From: Nadav Amit <namit@vmware.com>
To: Byungchul Park <byungchul@sk.com>
Cc: Linux Kernel Mailing List <linux-kernel@vger.kernel.org>,
linux-mm <linux-mm@kvack.org>,
"kernel_team@skhynix.com" <kernel_team@skhynix.com>,
Andrew Morton <akpm@linux-foundation.org>,
"ying.huang@intel.com" <ying.huang@intel.com>,
"xhao@linux.alibaba.com" <xhao@linux.alibaba.com>,
"mgorman@techsingularity.net" <mgorman@techsingularity.net>,
"hughd@google.com" <hughd@google.com>,
"willy@infradead.org" <willy@infradead.org>,
"david@redhat.com" <david@redhat.com>,
"peterz@infradead.org" <peterz@infradead.org>,
Andy Lutomirski <luto@kernel.org>,
Thomas Gleixner <tglx@linutronix.de>,
"mingo@redhat.com" <mingo@redhat.com>,
"bp@alien8.de" <bp@alien8.de>,
"dave.hansen@linux.intel.com" <dave.hansen@linux.intel.com>
Subject: Re: [v3 2/3] mm: Defer TLB flush by keeping both src and dst folios at migration
Date: Thu, 9 Nov 2023 10:16:57 +0000 [thread overview]
Message-ID: <C47A7C40-BE3E-4F0F-B854-D40D4795A236@vmware.com> (raw)

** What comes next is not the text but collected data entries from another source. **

-- ==== Sys2Proof/Machine/Commands.lean ====
section
/-! DEFINITION. The meanings of the commands that are events: resets, the loader, the trunk, the bay line, the clock, and the
events of one bay. An event that the present state does not allow has no effect: DESIGN CHOICE (log entry 5). -/
namespace Sys2Proof.Machine

/-! ## Resets and the loader -/

/-- POWER_ON_RESET (R21, R174). -/
def execPowerOnReset (row : Fin 64) (endOfTrunk : Bool) (memSize : Fin 4) (s : State) : Host.Outcome State Fault Refusal :=
  .next (s.after fun _ => .reset { row := row, endOfTrunk := endOfTrunk, memSize := memSize })

/-- PIN_RESET (R21, R174). -/
def execPinReset (row : Fin 64) (endOfTrunk : Bool) (memSize : Fin 4) (s : State) : Host.Outcome State Fault Refusal :=
  .next (s.after fun _ => .reset { row := row, endOfTrunk := endOfTrunk, memSize := memSize })

/-- LOADER_BYTE_READ (R174). -/
def execLoaderByteRead (value : Byte) (s : State) : Host.Outcome State Fault Refusal := .next (s.after (loaderByte value))

/-- NOACK (R174). -/
def execNoack (s : State) : Host.Outcome State Fault Refusal := .next (s.after loaderNoack)

/-! ## The trunk -/

/-- TRUNK_FRAME_RECEIVED (R42 to R56). -/
def execTrunkFrameReceived (port : Port) (bytes : List Byte) (s : State) : Host.Outcome State Fault Refusal :=
  .next (s.after (receiveFrame port bytes))

/-- RECEPTION_BREAKS_OFF (R42). -/
def execReceptionBreaksOff (port : Port) (s : State) : Host.Outcome State Fault Refusal :=
  .next (s.after fun d => { d with live := countBad port d.live })

/-- TU_TRANSMIT_END (R47, R49, R50). -/
def execTuTransmitEnd (s : State) : Host.Outcome State Fault Refusal := .next (s.after tuEnd)

/-- TD_TRANSMIT_END (R47, R48). -/
def execTdTransmitEnd (s : State) : Host.Outcome State Fault Refusal := .next (s.after tdEnd)

/-! ## The bay line -/

/-- EXCHANGE_REPLY (R26, R30). -/
def execExchangeReply (bytes : List Byte) (s : State) : Host.Outcome State Fault Refusal :=
  .next (s.after fun d => d.act fun e => slotReply e bytes)

/-- BAD_REPLY (R26, R32). -/
def execBadReply (s : State) : Host.Outcome State Fault Refusal := .next (s.after fun d => d.act slotMiss)

/-- REPLY_TIMEOUT (R26, R32). -/
def execReplyTimeout (s : State) : Host.Outcome State Fault Refusal := .next (s.after fun d => d.act slotMiss)

/-- POLL_SLOT_IDLE_END (R24). -/
def execPollSlotIdleEnd (s : State) : Host.Outcome State Fault Refusal := .next (s.after fun d => d.act slotIdleEnd)

/-! ## Events of one bay -/

/-- R32, R35: the misses that make a link SILENT have come together; the count they leave is a DESIGN CHOICE (log entry 30). -/
def missesReachLimit (e : Env) (b : Bay) (l : Live) : Live :=
  if (l.bay b).blm.link ≠ .silent ∧ (l.bay b).btb.occupancy ≠ .disabled then
    goSilent e b (l.modBlm b fun m => { m with missCount := min 15 (max (m.missCount + 1) e.params.missLimit) })
  else l

/-- LINK_SILENT (R35). -/
def execLinkSilent (b : Bay) (s : State) : Host.Outcome State Fault Refusal :=
  .next (s.after (event fun e => missesReachLimit e b))

/-- IDENT_FAILED (R4). -/
def execIdentFailed (b : Bay) (s : State) : Host.Outcome State Fault Refusal :=
  .next (s.after (event fun e l => if identifying (l.bay b).btb then giveUpIdent e b l else l))

/-- STEP_VISIT_LIMIT (R84). -/
def execStepVisitLimit (b : Bay) (s : State) : Host.Outcome State Fault Refusal :=
  .next (s.after (event fun e l => if (l.bay b).lsw.sweep = .running then visitLimit e b l else l))

/-- COACH_BUSY (R136). -/
def execCoachBusy (b : Bay) (s : State) : Host.Outcome State Fault Refusal :=
  .next (s.after (event fun e l =>
    if (l.bay b).frd.status = .reading then abortRead e b .coachBusy (l.modFrd b fun c => { c with busy := 21 }) else l))

/-- COACH_SILENT (R136). -/
def execCoachSilent (b : Bay) (s : State) : Host.Outcome State Fault Refusal :=
  .next (s.after (event fun e l =>
    if (l.bay b).frd.status = .reading then abortRead e b .coachSilent (l.modFrd b fun c => { c with attempts := 3 }) else l))

/-- CLEAR_TIMEOUT (R145). -/
def execClearTimeout (b : Bay) (s : State) : Host.Outcome State Fault Refusal :=
  .next (s.after (event fun e l => if (l.bay b).frd.status = .clearing then clearExpires e b l else l))

/-- CABIN_STALE_ONSET (R65). -/
def execCabinStaleOnset (b : Bay) (s : State) : Host.Outcome State Fault Refusal :=
  .next (s.after (event fun e l =>
    if (l.bay b).scv.age < Config.staleAge then
      cabinStaleOnset e b (l.modScv b fun c => { c with age := Config.staleAge })
    else l))

/-! ## The clock -/

/-- SECOND_TICK (R96, R145). -/
def execSecondTick (s : State) : Host.Outcome State Fault Refusal := .next (s.after secondTick)

/-- MINUTE_EVENT (R96, R99). -/
def execMinuteEvent (s : State) : Host.Outcome State Fault Refusal := .next (s.after timebaseMinute)

/-- TIME_STALE (R99). -/
def execTimeStale (s : State) : Host.Outcome State Fault Refusal :=
  .next (s.after (whenAddressed fun d => if d.env.clock.minutesNoTime < 15 then setTimeStale d else d))

/-- PARKED_SLOT_EXPIRY (R17). -/
def execParkedSlotExpiry (s : State) : Host.Outcome State Fault Refusal := .next (s.after (event expireSlots))

end Sys2Proof.Machine
end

In-Reply-To: <20231108041208.GA40954@system.software.com>
> On Nov 8, 2023, at 6:12 AM, Byungchul Park <byungchul@sk.com> wrote:
>
> !! External Email
>
> On Mon, Oct 30, 2023 at 09:51:30PM +0900, Byungchul Park wrote:
>>>> diff --git a/mm/memory.c b/mm/memory.c
>>>> index 6c264d2f969c..75dc48b6e15f 100644
>>>> --- a/mm/memory.c
>>>> +++ b/mm/memory.c
>>>> @@ -3359,6 +3359,19 @@ static vm_fault_t do_wp_page(struct vm_fault *vmf)
>>>> if (vmf->page)
>>>> folio = page_folio(vmf->page);
>>>>
>>>> + /*
>>>> + * This folio has its read copy to prevent inconsistency while
>>>> + * deferring TLB flushes. However, the problem might arise if
>>>> + * it's going to become writable.
>>>> + *
>>>> + * To prevent it, give up the deferring TLB flushes and perform
>>>> + * TLB flush right away.
>>>> + */
>>>> + if (folio && migrc_pending_folio(folio)) {
>>>> + migrc_unpend_folio(folio);
>>>> + migrc_try_flush_free_folios(NULL);
>>>
>>> So many potential function calls… Probably they should have been combined
>>> into one and at least migrc_pending_folio() should have been an inline
>>> function in the header.
>>
>> I will try to change it as you mention.
>>
>>>> + }
>>>> +
>>>
>>> What about mprotect? I thought David has changed it so it can set writable
>>> PTEs.
>>
>> I will check it out.
>
> I found mprotect stuff is already performing TLB flushes needed for it.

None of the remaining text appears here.